You might want to have a warning "If you do this it will take a really long time unless you upgrade to a t2.medium blah." My vpc flow logs often run into the 26M/day and would be nice to put in a day's worth if I could run it over night. I don't mind upgrading to higher level instances.
P.S. Great tool. Laser focused and I don't have to have 10,000 instances of elastic search.
Just to test, I ran a job just now and saw traffic to an instance we hadn't used in 3 days and saw "rule in use", so it must be getting older data. You may want to use the Flow Log Viewer part of the product and see how far back your logs go for that particular log_stream. You can use the date picker to request logs for any arbitrary date and time, and we'll try to retrieve them from CWL.
The flow logs were over the weekend. But 'earliest' log shows up at today 13:00 or so, and ends at time I ran the query. There were some alb/elb's that were there, but I don't know enough about config to answer question.

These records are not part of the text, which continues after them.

-- ==== Sys2Proof/Safety.lean ====
section
/-! DEFINITION. The terms the claims use: the invariant every step keeps, the spec's tables written
out once more for the claims, the registers a command writes. -/

namespace Sys2Proof.Safety

open Sys2Proof.Machine

/-- STATUS after a command without error: BUSY 0, DONE 1, ERRCODE 0 (43_control.md R263). -/
def doneStatus (st : Status) : Status := { st with busy := false, done := true, errcode := 0#4 }

/-- STATUS after a command with an error: BUSY 0, ERR 1, ERRCODE the code (43_control.md R263,
60_exceptions.md R293). -/
def errStatus (st : Status) (code : BitVec 4) : Status :=
  { st with busy := false, err := true, errcode := code }

/-- The same state, ended by an error: nothing but STATUS changed (43_control.md R264). -/
def ended (s : State) (code : BitVec 4) : State := { s with status := errStatus s.status code }

/-- The states that the spec's rules allow: the memory's canonical form (log entry 3); DONE, ERR and
ERRCODE are clear while BUSY (43_control.md R261); at most one of DONE and ERR (10_state.md R32);
ERRCODE is 0 with DONE, not 0 with ERR (R33), and never above 8 (60_exceptions.md R281); OLEN is at
most OBUF's size (42_codec.md R223). -/
structure Inv (s : State) : Prop where
  mem : s.mem.wf
  busy : s.status.busy = true → s.status.done = false ∧ s.status.err = false ∧ s.status.errcode = 0#4
  one : ¬(s.status.done = true ∧ s.status.err = true)
  done : s.status.done = true → s.status.errcode = 0#4
  err : s.status.err = true → s.status.errcode ≠ 0#4
  code : s.status.errcode.toNat ≤ 8
  olen : s.olen.toNat ≤ obufSize

/-- The match and mask table of 30_encoding.md R95: (match, mask). -/
def matchMask : Opcode → Word × Word
  | .nop => (0x00000000#32, 0xFFFFFFFF#32)
  | .modadd => (0x00000010#32, 0xFF0000FF#32)
  | .modsub => (0x00000011#32, 0xFF0000FF#32)
  | .modmul => (0x00000012#32, 0xFF0000FF#32)
  | .modred => (0x00000013#32, 0xFF0F00FF#32)
  | .modexp => (0x00000014#32, 0xFF0000FF#32)
  | .modinv => (0x00000015#32, 0xFF0F00FF#32)
  | .modsqrt => (0x00000016#32, 0xFF0F00FF#32)
  | .pdbl => (0x00000020#32, 0xFFFF11FF#32)
  | .padd => (0x00000021#32, 0xFFF111FF#32)
  | .pmul => (0x00000022#32, 0xFFF011FF#32)
  | .pval => (0x00000023#32, 0xFFFF1FFF#32)
  | .pdecomp => (0x00000024#32, 0xFEFF01FF#32)
  | .ploadg => (0x00000025#32, 0xFFFFF1FF#32)
  | .secpload => (0x00000026#32, 0xFFFFFFFF#32)
  | .sec1dec => (0x00000028#32, 0xFFFFF1FF#32)
  | .sec1enc => (0x00000029#32, 0xFEFF1FFF#32)
  | .b58enc => (0x00000030#32, 0xFFFFFFFF#32)
  | .b58dec => (0x00000031#32, 0xFFFFFFFF#32)
  | .bech32enc => (0x00000032#32, 0xFFFFFFFF#32)
  | .bchmod => (0x00000033#32, 0xFFFFF0FF#32)

/-- The operand registers a command writes when it succeeds: its destination, both registers of a
destination pair (10_state.md R21, R22; the rule of each command). -/
def destRegs : Instr → List RegIdx
  | .nop => []
  | .modadd rd _ _ _ => [rd]
  | .modsub rd _ _ _ => [rd]
  | .modmul rd _ _ _ => [rd]
  | .modred rd _ _ => [rd]
  | .modexp rd _ _ _ => [rd]
  | .modinv rd _ _ => [rd]
  | .modsqrt rd _ _ => [rd]
  | .pdbl rd _ => [rd, rd + 1#4]
  | .padd rd _ _ => [rd, rd + 1#4]
  | .pmul rd _ _ => [rd, rd + 1#4]
  | .pval _ => []
  | .pdecomp rd _ _ => [rd, rd + 1#4]
  | .ploadg rd => [rd, rd + 1#4]
  | .secpload => []
  | .sec1dec rd => [rd, rd + 1#4]
  | .sec1enc _ _ => []
  | .b58enc => []
  | .b58dec => []
  | .bech32enc => []
  | .bchmod rd => [rd]

/-- The byte-producing commands: those that write OBUF and OLEN (10_state.md R40, R49). -/
def producesBytes : Instr → Bool
  | .sec1enc _ _ => true
  | .b58enc => true
  | .b58dec => true
  | .bech32enc => true
  | .nop => false
  | .modadd _ _ _ _ => false
  | .modsub _ _ _ _ => false
  | .modmul _ _ _ _ => false
  | .modred _ _ _ => false
  | .modexp _ _ _ _ => false
  | .modinv _ _ _ => false
  | .modsqrt _ _ _ => false
  | .pdbl _ _ => false
  | .padd _ _ _ => false
  | .pmul _ _ _ => false
  | .pval _ => false
  | .pdecomp _ _ _ => false
  | .ploadg _ => false
  | .secpload => false
  | .sec1dec _ => false
  | .bchmod _ => false

/-- Whether a pair is an affine point of the curve y^2 = x^3 + a·x + b over the integers mod p, with
both coordinates in range (41_ecc.md R160, R185), for p = CURVE.P, a = CURVE.A, b = CURVE.B, the
coefficients not reduced (10_state.md R43 makes no difference). -/
def OnCurve (c : Curve) (q : Point) : Prop :=
  q.x < c.p.toNat ∧ q.y < c.p.toNat ∧
    q.y * q.y % c.p.toNat = (q.x * q.x * q.x + c.a.toNat * q.x + c.b.toNat) % c.p.toNat

/-- The primes for which SQRT finds a root of every square: p ≡ 3 (mod 4), or p ≡ 1 (mod 4) with a
non-residue that its search meets below ZMAX (40_modarith.md R142, R143). -/
def HasRootFinder (p : Nat) : Prop :=
  Nat.Prime p ∧ (p % 4 = 3 ∨
    (p % 4 = 1 ∧ ∃ z : Nat, 2 ≤ z ∧ z < p ∧ z < 65536 ∧ ¬∃ x : Nat, x * x % p = z))

/-- `Tangent p a q r`: r is the double of q by the affine formula, with some slope (41_ecc.md R168):
λ·2y ≡ 3x² + a, x3 ≡ λ² - 2x, y3 ≡ λ(x - x3) - y (mod p), both in [0, p). -/
def Tangent (p a : Nat) (q r : Point) : Prop :=
  r.x < p ∧ r.y < p ∧ ∃ lam : Int,
    lam * (2 * q.y) ≡ 3 * (q.x : Int) * q.x + a [ZMOD p] ∧
    (r.x : Int) ≡ lam * lam - 2 * q.x [ZMOD p] ∧
    (r.y : Int) ≡ lam * ((q.x : Int) - r.x) - q.y [ZMOD p]

/-- `Chord p q1 q2 r`: r is the sum of q1 and q2 by the affine formula, with some slope (41_ecc.md
R169): λ(x1 - x2) ≡ y1 - y2, x3 ≡ λ² - x1 - x2, y3 ≡ λ(x1 - x3) - y1 (mod p), both in [0, p). -/
def Chord (p : Nat) (q1 q2 r : Point) : Prop :=
  r.x < p ∧ r.y < p ∧ ∃ lam : Int,
    lam * ((q1.x : Int) - q2.x) ≡ (q1.y : Int) - q2.y [ZMOD p] ∧
    (r.x : Int) ≡ lam * lam - q1.x - q2.x [ZMOD p] ∧
    (r.y : Int) ≡ lam * ((q1.x : Int) - r.x) - q1.y [ZMOD p]

/-- One doubling that has a result: 2y is invertible mod p (41_ecc.md R168). -/
def Doubles (p a : Nat) (q r : Point) : Prop := Nat.gcd (2 * q.y) p = 1 ∧ Tangent p a q r

/-- One addition that has a result: equal points double, others have x1 - x2 invertible mod p
(41_ecc.md R169). -/
def Adds (p a : Nat) (q1 q2 r : Point) : Prop :=
  (q1 = q2 ∧ Doubles p a q1 r) ∨
  (q1 ≠ q2 ∧ Int.gcd ((q1.x : Int) - q2.x) p = 1 ∧ Chord p q1 q2 r)

/-- `Multiplies p a q k r`: double-and-add, most significant bit first, takes q to r = k·q with every
step having a result (41_ecc.md R178, R180). -/
inductive Multiplies (p a : Nat) (q : Point) : Nat → Point → Prop where
  /-- the top set bit is consumed by the start value -/
  | one : Multiplies p a q 1 q
  /-- a lower bit that is 0 doubles -/
  | even {k : Nat} {r d : Point} : Multiplies p a q k r → Doubles p a r d → Multiplies p a q (2 * k) d
  /-- a lower bit that is 1 doubles and adds the original point -/
  | odd {k : Nat} {r d t : Point} : Multiplies p a q k r → Doubles p a r d → Adds p a d q t →
      Multiplies p a q (2 * k + 1) t

/-- A 32-bit host read of a window offset (20_memory.md R61). -/
def busRead (off : BitVec 12) : Event := .host (.read (.window off) .w32)

/-- A 32-bit host write of a window offset (20_memory.md R61). -/
def busWrite (off : BitVec 12) (w : Word) : Event := .host (.write (.window off) .w32 w)

/-- The operand registers after VP[rd] <- q (00_scope.md R13). -/
def pairSet (s : State) (rd : RegIdx) (q : Point) : Vector U256 16 :=
  (s.v.set rd.toNat (BitVec.ofNat 256 q.x)).set (rd + 1#4).toNat (BitVec.ofNat 256 q.y)

/-- The big-endian value of the n bytes f 0, ..., f (n - 1) (00_scope.md R14). -/
def beValue (f : Nat → Byte) (n : Nat) : Nat := ∑ i ∈ Finset.range n, (f i).toNat * 256 ^ (n - 1 - i)

/-- z is the number of leading bytes equal to b among the n bytes f 0, ..., f (n - 1). -/
def LeadingCount (f : Nat → Byte) (n : Nat) (b : Byte) (z : Nat) : Prop :=
  z ≤ n ∧ (∀ j < z, f j = b) ∧ (z < n → f z ≠ b)

/-- The base offset of each curve-bank register (20_memory.md R66). -/
def curveBase : CurveReg → Nat
  | .p => 0x040
  | .a => 0x060
  | .b => 0x080
  | .n => 0x0A0
  | .gx => 0x0C0
  | .gy => 0x0E0

end Sys2Proof.Safety
end

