/-- A modulus check that holds is no check. -/
theorem checkModulus_of {α : Type} (m : Nat) (k : Except ErrCode α) (h : ¬badModulus m) : checkModulus m k = k := by
  simp only [checkModulus, if_neg h]

/-- A range check that holds is no check. -/
theorem checkRange_of {α : Type} (p : Nat) (q : Point) (k : Except ErrCode α) (hx : q.x < p) (hy : q.y < p) :
    checkRange p q k = k := by
  have h : ¬(q.x ≥ p ∨ q.y ≥ p) := by omega
  simp only [checkRange, if_neg h]

end Sys2Proof.Machine
end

Awesome results! I would love to document this in a blog post, do you mind?
I think that 4 hour limitation is from somewhere else. PiaSoft and CloudWatch Logs certainly don't limit you to the last 4 hours. When were your flow logs created? 'aws ec2 create-flow logs' is what I mean. Are your instances ELB or ALB instances that haven't been started for too long?
Looks like aws only supports about 4 hours worth of logs regardless of how many you put in.
Just an FYI on 25Million entries: 2 hours processing time 2GB memory.
Fake VPC # of records, Start Time, End time, 2gb memory usage.
MyVPC 25000000 2018-07-30 15:50:04 -0400 2018-07-30 17:02:58 -0400
FYI When I upgraded to a large 5M was almost instantaneous. Workers seem mostly memory bound. Very little CPU. Trying 25M to see what happens. So far 2Gb after 30 mins.